In computer engineering, Halt and Catch Fire, known by the assembly mnemonic HCF, is an idiom referring to a computer machine code instruction that causes the computer's central processing unit (CPU) to cease meaningful operation, typically requiring a restart of the computer. It originally referred to a fictitious instruction in IBM System/360 computers, making a joke about its numerous non-obvious instruction mnemonics. With the advent of the MC6800, a design flaw was discovered by the programmers. Due to incomplete opcode decoding, two illegal opcodes, 0x9D and 0xDD, will cause the program counter on the processor to increment endlessly, which renders the processor useless. Those codes have been unofficially named HCF. During the design process of MC6802, engineers originally planned to remove this instruction, but kept it as-is for testing purposes. As a result, HCF was officially recognized as a real instruction. Later, HCF became a humorous catch-all term for instructions that may freeze a processor, including intentional instructions for testing purposes, and unintentional illegal instructions. Some are considered hardware defects, and if the system is shared, a malicious user can execute it to launch a denial-of-service attack. In the case of real instructions, the implication of this expression is that, whereas in most cases in which a CPU executes an unintended instruction (a bug in the code) the computer may still be able to recover, in the case of an HCF instruction there is, by definition, no way for the system to recover without a restart. The expression "catch fire" is a facetious exaggeration of the speed with which the CPU chip would be switching some bus circuits, causing them to overheat and burn.

denial-of-service malicious user central processing unit

1. Etymology

Apocryphal stories connect this term with an illegal opcode in IBM System/360. A processor, upon encountering the instruction, would start switching bus lines very fast, potentially leading to overheating.[1][2]

2. Assembly Language Mnemonics

In a computer's assembly language, mnemonics are used that are directly equivalent to machine code instructions. The mnemonics are frequently three letters long, such as ADD, CMP (to compare two numbers), and JMP (jump to a different location in the program). The HCF instruction was originally a fictitious assembly language instruction, said to be under development at IBM for use in their System/360 computers, along with many other amusing three-letter acronyms like XPR (Execute Programmer) and CAI (Corrupt Accounting Information),[3] and similar to other joke mnemonics such as "SDI" for "Self Destruct Immediately"[3] and "CRN" for Convert to Roman Numerals.[4] A list of such mnemonics, including HCF, shows up as "Overextended Mnemonics" in the April 1980 Creative Computing flip-side parody issue.[5]

The IBM System/360 already included numerous non-obvious mnemonics like ZAP (Zero and Add Packed), EDMK (EDit and MarK), TRT (TRanslate and Test), and Read Backward (an I/O channel command),[6] and programmers began creating similarly cryptic, but fictitious, instructions in a humorous vein.[7][8]

In a 1990 USENET discussion, it was claimed that HCF dated back to before 1977.[9][10]

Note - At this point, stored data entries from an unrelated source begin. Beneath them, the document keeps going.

/-- The read operation that already waits on a LUN for a level of a set at the same references; further codewords merge into
it (R205). -/
def waitingRead (o : FlashOp) (place level : Nat) (refs : Tbl Int) : Bool :=
  match o.kind, o.st with
  | .read p l _ _, .queued => p = place && l = level && o.refs = refs
  | .read p l _ _, .waiting _ => p = place && l = level && o.refs = refs && !o.resetting
  | _, _ => false

def mergeRead (o : FlashOp) (planes req : Nat) : FlashOp :=
  match o.kind with
  | .read p l k reqs => { o with kind := .read p l (k ||| planes) (reqs ++ [req]) }
  | _ => o

/-- Send a read of one level of a set to its LUN for a codeword request; it merges with one that waits, and covers the planes
that either touches (R205). -/
def Dev.issueAt (s : Dev) (place level planes : Nat) (refs : Tbl Int) (r : CwReq) : Dev :=
  if s.ms.ops.any (fun o => waitingRead o place level refs) then
    (s.modMs (fun m => { m with ops := m.ops.map (fun o =>
      if waitingRead o place level refs then mergeRead o planes r.id else o) })).claimMasters
  else s.queueOp (Pga.dieLun place) (.read place level planes [r.id]) r.acc r.startNo refs

/-- The index of a codeword within its word-line set. -/
def cwIndex (addr : Nat) : Nat := Pga.slot (addr / 16) * 16 + addr % 16

/-- Read the codeword of a request, at the references of its tier. -/
def Dev.issueRead (s : Dev) (r : CwReq) : Dev :=
  let level := s.levelOf (cwIndex r.addr)
  s.issueAt (Pga.set (r.addr / 16)) level (s.planesOf (cwIndex r.addr)) (s.reqRefs r level) r

/-- The next of the sixteen steps of a sweep of plane 0 of a witness line (R245, R250). -/
def Dev.issueSweep (s : Dev) (place : Nat) (r : CwReq) : Dev :=
  s.issueAt place r.level 1 (s.sweepRefs r (16 - r.sweep)) r

/-! ### Parity rows and rebuilds (R235, R236, R252) -/

def Dev.stripe (s : Dev) (id : Nat) : Option Stripe := s.ms.stripes.find? (fun t => t.id = id)
def Dev.modStripe (s : Dev) (id : Nat) (f : Stripe → Stripe) : Dev :=
  s.modMs (fun m => { m with stripes := m.stripes.map (fun t => if t.id = id then f t else t) })

/-- The row at word line wl of a stripe still has its running XOR in DRAM (R235). -/
def Dev.runningXor (s : Dev) (id wl : Nat) : Bool :=
  match s.stripe id with
  | some t => (t.row :: t.unverified).any (fun r => r.wl = wl && !r.xorLost)
  | none => false

/-- The other sets of a set's row: places of those on flash with the same stripe and word line. -/
def Dev.rowSets (s : Dev) (place : Nat) : Tbl OnFlash :=
  let id := s.stripeOf (Pga.dieLun place) (Pga.block place)
  s.nand.sets.filter (fun e => e.2.stripe = id && Pga.wl e.1 = Pga.wl place && e.1 != place && Pga.block e.1 = Pga.block place)

/-- The sets that a rebuild of a codeword of `place` reads: the other covered members and the parity set, or the members
beside the running XOR; none where L3 is impossible (R252). -/
def Dev.rowMates (s : Dev) (place : Nat) : Option (List Nat) :=
  let lun := Pga.dieLun place
  let others := s.rowSets place
  let mates : Option (List Nat) :=
    if (s.groupOf lun).isEmpty || (s.entry lun (Pga.block place)).state == .witness || (s.entry lun (Pga.block place)).state == .system then none
    else if s.runningXor (s.stripeOf lun (Pga.block place)) (Pga.wl place) then some (Tbl.keys (others.filter (fun e => e.2.kind != .parity)))
    else match s.nand.sets.find place with
      | none => none
      | some x => (others.find? (fun e => e.2.kind == .parity && e.2.covered.contains x.seq
          && e.2.covered.all (fun q => q = x.seq || others.any (fun o => o.2.seq = q)))).map (fun par =>
          par.1 :: Tbl.keys (others.filter (fun e => par.2.covered.contains e.2.seq)))
  mates.filter (fun l => l.all (fun m => !s.lunFailed (Pga.dieLun m)))

/-! ### Codeword requests -/

/-- A codeword request without its read. -/
def Dev.makeReq (s : Dev) (addr : Nat) (who : Requester) (acc startNo : Nat) : CwReq :=
  let c := s.cmd acc
  { id := s.cd.nextReq, addr := addr, who := who, acc := acc, startNo := startNo, opt := s.opt
    port := (c.map (fun c => c.port)).getD 0, queue := (c.map (fun c => c.queue)).getD 0
    tag := BitVec.ofNat 16 ((c.map (fun c => Pkt.tag c.pkt)).getD 0)
    ageBin := (s.binsOf (Pga.dieLun (addr / 16)) (Pga.block (addr / 16))).2 }

def Dev.addReq (s : Dev) (r : CwReq) : Dev := s.modCd (fun d => { d with reqs := d.reqs ++ [r], nextReq := d.nextReq + 1 })
def Dev.modReq (s : Dev) (id : Nat) (f : CwReq → CwReq) : Dev :=
  s.modCd (fun d => { d with reqs := d.reqs.map (fun r => if r.id = id then f r else r) })

/-- One member read of a rebuild. -/
def Dev.memberReq (s : Dev) (parent : CwReq) (addr : Nat) : Dev :=
  let r := s.makeReq addr (.member parent.id) parent.acc parent.startNo
  (s.addReq r).issueRead r

/-- L3 begins: codeword k of every other covered member is read (R250). Where it is impossible the request can only fail. -/
def Dev.startRebuild (s : Dev) (id : Nat) : Dev :=
  match s.cd.reqs.find? (fun r => r.id = id) with
  | none => s
  | some r =>
    let place := Pga.set (r.addr / 16)
    match s.rowMates place with
    | none => s.modReq id (fun r => { r with tier := 3, st := .rebuilding, members := 0, dead := true })
    | some mates =>
      let s := s.modReq id (fun r => { r with tier := 3, st := .rebuilding, members := mates.length, dead := false })
      s.each mates (fun s m => s.memberReq r (m * 16 + (r.addr - place * 16)))

/-- A new codeword request. One for a failed LUN goes straight to the rebuild (R254); the others are read. -/
def Dev.oneReq (s : Dev) (addr : Nat) (who : Requester) (acc startNo : Nat) : Dev :=
  let r := s.makeReq addr who acc startNo
  let s := s.addReq r
  if s.lunFailed (Pga.dieLun (addr / 16)) then s.startRebuild r.id else s.issueRead r

/-- The other replica of a map page is read too once replica A has not decoded at L0 or L1 (R168). -/
def Dev.raceReplica (s : Dev) (who : Requester) (acc startNo : Nat) : Dev :=
  match who with
  | .mapPage pg 0 =>
    match s.mp.dir.find pg with
    | some d =>
      if s.cd.reqs.any (fun q => q.who == .mapPage pg 1) then s else s.oneReq d.addrB (.mapPage pg 1) acc startNo
    | none => s
  | _ => s

/-- The same, and replica B at once where replica A of a map page lies on a failed LUN (R168, R254). -/
def Dev.newReq (s : Dev) (addr : Nat) (who : Requester) (acc startNo : Nat) : Dev :=
  let failed := s.lunFailed (Pga.dieLun (addr / 16))
  let s := s.oneReq addr who acc startNo
  if failed then s.raceReplica who acc startNo else s

/-! ### The map (R165 to R169) -/

/-- The pages the cache can hold (MP_CACHE_CFG): 4 KiB each. -/
def Dev.cachePages (s : Dev) : Nat := s.get MP_CACHE_CFG.cache_gib * 262144
def Dev.pageLost (s : Dev) (pg : Nat) : Bool := match s.mp.dir.find pg with | some d => d.lost | none => false
/-- A page's entries can be used: it is in the cache, or absent (R167). -/
def Dev.pageReady (s : Dev) (pg : Nat) : Bool := s.mp.cached.contains pg || !s.mp.dir.has pg
/-- A granule's map entry: in the cache, or as the page on flash holds it. -/
def Dev.ent (s : Dev) (key : Nat) : Qword :=
  let pg := pageOf key
  if s.pageLost pg then Ent.lostEntry
  else if s.mp.cached.contains pg then (s.mp.map.find key).getD Ent.absent
  else match s.pageCopy pg with
    | some c => (c.entries.find key).getD Ent.absent
    | none => Ent.absent

/-- The entries of one page. -/
def Dev.pageEntries (s : Dev) (pg : Nat) : Tbl Qword := s.mp.map.filter (fun e => pageOf e.1 = pg)

/-- Begin to load a page: replica A's codeword is read for the command that needs it (R168). -/
def Dev.loadPage (s : Dev) (pg acc startNo : Nat) : Dev :=
  if s.cd.reqs.any (fun r => match r.who with | .mapPage p _ => p = pg | _ => false) then s
  else match s.mp.dir.find pg with
    | some d => (s.add MP_CACHE_MISSES.misses 1).newReq d.addrA (.mapPage pg 0) acc startNo
    | none => s

/-- Make room in the cache: the least recently used clean page goes (the list is in order of use). What pinned said of its
granules goes with it, as no page on flash holds it; the block group's count stays (R192; log 85). -/
def Dev.evict (s : Dev) : Dev :=
  if s.mp.cached.length < s.cachePages then s
  else match s.mp.cached.find? (fun p => !s.mp.dirty.contains p) with
    | some p => s.modMp (fun m => { m with
        cached := m.cached.erase p
        map := m.map.filter (fun e => pageOf e.1 != p) })
    | none => s

/-- A page becomes the most recently used one. -/
def Dev.touch (s : Dev) (pg : Nat) : Dev :=
  if s.mp.cached.contains pg then s.modMp (fun m => { m with cached := m.cached.erase pg ++ [pg] }) else s

/-- A page enters the cache with the entries of its copy on flash. -/
def Dev.bringIn (s : Dev) (pg : Nat) : Dev :=
  if s.mp.cached.contains pg then s.touch pg
  else
    let s := s.evict
    let es := match s.pageCopy pg with | some c => c.entries | none => []
    s.modMp (fun m => { m with
      cached := m.cached ++ [pg]
      map := es.foldl (fun t e => t.put e.1 e.2) m.map })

In Rick Cook's science fiction/fantasy novel, The Wizardry Compiled, about programmers transported to a universe where magic could be programmed, one of them refers to the command as HMCF, for "Halt, Melt and Catch Fire".

3. In Modern CPUs

CPU designers sometimes incorporate one or more undocumented machine code instructions for testing purposes, such as the IBM System/360 DIAGnose instruction.[6] These instructions are not intended to be executed during normal operation of the CPU; when they are actually executed by a program during normal operation, they can have unusual side-effects. The "Halt and Catch Fire" (HCF) instruction and mnemonic are sometimes appropriated by users who discover these instructions as a humorous way of expressing that the unintended execution of such an instruction causes the system to fail to perform its normal functions.

3.1. Motorola 6800

The Motorola 6800 microprocessor was the first for which an undocumented assembly mnemonic HCF became widely known. The operation codes (opcodes—the portions of the machine language instructions that specify an operation to be performed)—hexadecimal 9D and DD, and were reported and given the unofficial[11] mnemonic HCF in an article written by Gerry Wheeler in the December 1977 issue of BYTE magazine on undocumented opcodes.[11] Wheeler noted that Motorola reported 197 valid operation codes for the M6800 processor, and so inferred that with 256 possible 8 bit combinations, there must be 59 "invalid instructions." He goes on to describe the HCF as a "big surprise," and saying of the Catch Fire portion of the moniker, "Well, almost.":

The process is reviewed by David Agans, thus: "In the old days of the Motorola 6800 microprocessor, instruction code DD caused the processor to go into an endless loop, reading from each memory address in order. (Other engineers referred to this as the 'Halt and Catch Fire' (HCF) instruction, but we remembered the code by calling it the 'Drop Dead' instruction.) Drop Dead mode was wonderful for spotting hardware timing and address logic problems with a scope; all of the address and clock lines were nice, cycling square waves."[12]

That is, either opcode made the processor enter a mode, continuously performing memory read cycles from successive addresses with no intervening instruction fetches. Hence, the address bus effectively became a counter, allowing the operation of all address lines to be quickly verified. Once the processor entered this mode, it was not responsive to interrupts, so normal operation could only be restored by a reset (hence the "Drop Dead" and "Halt and Catch Fire" monikers). These references were thus to the unresponsive behavior of the CPU in this state, and not to any form of erratic behavior.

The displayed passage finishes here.